The initial interpretations of the art at Lascaux and in other related grottos were couched in suggestions that the paintings and engravings were decorative, or just art for art’s sake. Further analysis at the tail-end of the 20th century suggested that the cave art had deep links to prehistoric rituals promoting fertility and successful hunting. Recent studies have found a systematic sequencing in the renditions of horses, aurochs (an extinct ancestor of domestic cattle), and stags, corresponding to seasonal characteristics of each species representing spring, summer, and autumn respectively. Art historians working for the French Ministry of Culture and Communication have called this process and symbolism a “metaphoric evocation that, in this setting, links biological and cosmic time… with its central theme, the creation of the world.”

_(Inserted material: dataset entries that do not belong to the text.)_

theorem State.coreCause_same {msk : Field → Bool} {s0 s : State} (h0 : Same msk s0 s) (bit : Nat)
    (w_free : msk .free = false) (w_ctr : msk .ctr = false) (w_parts : msk .parts = false) (w_io : msk .io = false)
    (w_hp : msk .hp = false) (w_evt : msk .evt = false) :
    Same msk s0 (State.coreCause s bit) := by
  unfold State.coreCause
  repeat' first
    | with_reducible first
      | assumption | exact Same.refl _ _ | apply State.raise_same | apply SameParts.same | apply SameParts.upd_evt
    | dsimp only | simp only [same_mk] | split

theorem State.partCause_same {msk : Field → Bool} {s0 s : State} (h0 : Same msk s0 s) (p : Nat) (bit : Nat)
    (w_free : msk .free = false) (w_ctr : msk .ctr = false) (w_parts : msk .parts = false) (w_io : msk .io = false)
    (w_hp : msk .hp = false) (w_evt : msk .evt = false) :
    Same msk s0 (State.partCause s p bit) := by
  unfold State.partCause
  repeat' first
    | with_reducible first
      | assumption | exact Same.refl _ _ | apply State.modPart_same | apply State.raise_same | apply Same.ite
    | dsimp only | split

theorem State.causeTo_same {msk : Field → Bool} {s0 s : State} (h0 : Same msk s0 s) (p : Nat) (bit : Nat)
    (w_free : msk .free = false) (w_ctr : msk .ctr = false) (w_parts : msk .parts = false) (w_io : msk .io = false)
    (w_hp : msk .hp = false) (w_evt : msk .evt = false) :
    Same msk s0 (State.causeTo s p bit) := by
  unfold State.causeTo
  repeat' first
    | with_reducible first
      | assumption | exact Same.refl _ _ | apply State.coreCause_same | apply State.partCause_same
    | dsimp only | split

theorem State.causeAll_same {msk : Field → Bool} {s0 s : State} (h0 : Same msk s0 s) (bit : Nat)
    (w_free : msk .free = false) (w_ctr : msk .ctr = false) (w_parts : msk .parts = false) (w_io : msk .io = false)
    (w_hp : msk .hp = false) (w_evt : msk .evt = false) :
    Same msk s0 (State.causeAll s bit) := by
  unfold State.causeAll
  repeat' first
    | with_reducible first
      | assumption | exact Same.refl _ _ | refine Same.each ?_ _ _ (fun _ _ _ => ?_) | apply State.coreCause_same
      | apply State.partCause_same | apply Same.ite | intro _
    | dsimp only | split

theorem State.freeTaskOf_same {msk : Field → Bool} {s0 s : State} (h0 : Same msk s0 s) (k : Nat)
    (w_fe : msk .fe = false) :
    Same msk s0 (State.freeTaskOf s k) := by
  unfold State.freeTaskOf
  repeat' first
    | with_reducible first
      | assumption | exact Same.refl _ _ | apply SameParts.same | apply SameParts.upd_fe
    | dsimp only | simp only [same_mk] | split

theorem State.finish_same {msk : Field → Bool} {s0 s : State} (h0 : Same msk s0 s) (k : Nat) (status : Nat)
    (result : Nat) (flags : Nat) (w_fe : msk .fe = false) :
    Same msk s0 (State.finish s k status result flags) := by
  unfold State.finish
  repeat' first
    | with_reducible first
      | assumption | exact Same.refl _ _ | apply State.modRing_same | apply State.freeTaskOf_same
      | apply SameParts.same | apply SameParts.upd_fe
    | dsimp only | simp only [same_mk] | split

theorem State.finishIdle_same {msk : Field → Bool} {s0 s : State} (h0 : Same msk s0 s) (k : Nat) (status : Nat)
    (w_fe : msk .fe = false) :
    Same msk s0 (State.finishIdle s k status) := by
  unfold State.finishIdle
  repeat' first
    | with_reducible first
      | assumption | exact Same.refl _ _ | apply State.finish_same
    | dsimp only | split

theorem State.pldm_same {msk : Field → Bool} {s0 s : State} (h0 : Same msk s0 s) (sensor : Nat) (value : Nat)
    (w_mgmt : msk .mgmt = false) :
    Same msk s0 (State.pldm s sensor value) := by
  unfold State.pldm
  repeat' first
    | with_reducible first
      | assumption | exact Same.refl _ _ | apply Same.ite | apply SameParts.same | apply SameParts.upd_mgmt
    | dsimp only | simp only [same_mk] | split

theorem State.pldmIf_same {msk : Field → Bool} {s0 s : State} (h0 : Same msk s0 s) (sensor : Nat) (old : Nat)
    (new : Nat) (w_mgmt : msk .mgmt = false) :
    Same msk s0 (State.pldmIf s sensor old new) := by
  unfold State.pldmIf
  repeat' first
    | with_reducible first
      | assumption | exact Same.refl _ _ | apply State.pldm_same | apply Same.ite
    | dsimp only | split

theorem State.pldmCross_same {msk : Field → Bool} {s0 s : State} (h0 : Same msk s0 s) (sensor : Nat) (old : Nat)
    (new : Nat) (ths : List Nat) (w_mgmt : msk .mgmt = false) :
    Same msk s0 (State.pldmCross s sensor old new ths) := by
  unfold State.pldmCross
  repeat' first
    | with_reducible first
      | assumption | exact Same.refl _ _ | apply State.pldm_same | apply Same.ite
    | dsimp only | split

theorem State.setPst_same {msk : Field → Bool} {s0 s : State} (h0 : Same msk s0 s) (n : Nat)
    (w_pwr : msk .pwr = false) (w_mgmt : msk .mgmt = false) :
    Same msk s0 (State.setPst s n) := by
  unfold State.setPst
  repeat' first
    | with_reducible first
      | assumption | exact Same.refl _ _ | apply State.pldmIf_same | apply SameParts.same | apply SameParts.upd_pwr
    | dsimp only | simp only [same_mk] | split

theorem State.setFlush_same {msk : Field → Bool} {s0 s : State} (h0 : Same msk s0 s) (n : Nat)
    (w_pwr : msk .pwr = false) (w_mgmt : msk .mgmt = false) :
    Same msk s0 (State.setFlush s n) := by
  unfold State.setFlush
  repeat' first
    | with_reducible first
      | assumption | exact Same.refl _ _ | apply State.pldmIf_same | apply SameParts.same | apply SameParts.upd_pwr
    | dsimp only | simp only [same_mk] | split

theorem State.setTile_same {msk : Field → Bool} {s0 s : State} (h0 : Same msk s0 s) (t : Nat) (v : Tile)
    (w_tiles : msk .tiles = false) :
    Same msk s0 (State.setTile s t v) := by
  unfold State.setTile
  repeat' first
    | with_reducible first
      | assumption | exact Same.refl _ _ | apply SameParts.same | apply SameParts.upd_tiles
    | dsimp only | simp only [same_mk] | split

Soon after art historians accepted these seasonal and temporal connections within the cave art, archaeoastronomer Michael A. Rappenglück of The Institute for Interdisciplinary Studies in Gilching, Germany, began addressing the possible astronomical significance of the cave imagery. He noticed a group of six spots painted above the back of one of the aurochs in a part of the cave known as the Hall of the Bulls. Charcoal freckles surround the creature’s eye, which Rappenglück thought could represent the eye of the Taurus constellation embedded in the Hyades cluster. Astronomical calculations of when the Hyades cluster would have been visible to Northern Hemisphere observers during the season depicted in the image match well with the date range given by carbon-14 dating of the charcoal traces. He added a fresh layer of interpretation to the images with his conclusion that the cyclical appearance and disappearance of the Pleiades provided a celestial clock, used alongside carved-bone lunar calendars by hunters of the Magdalenian period or just before.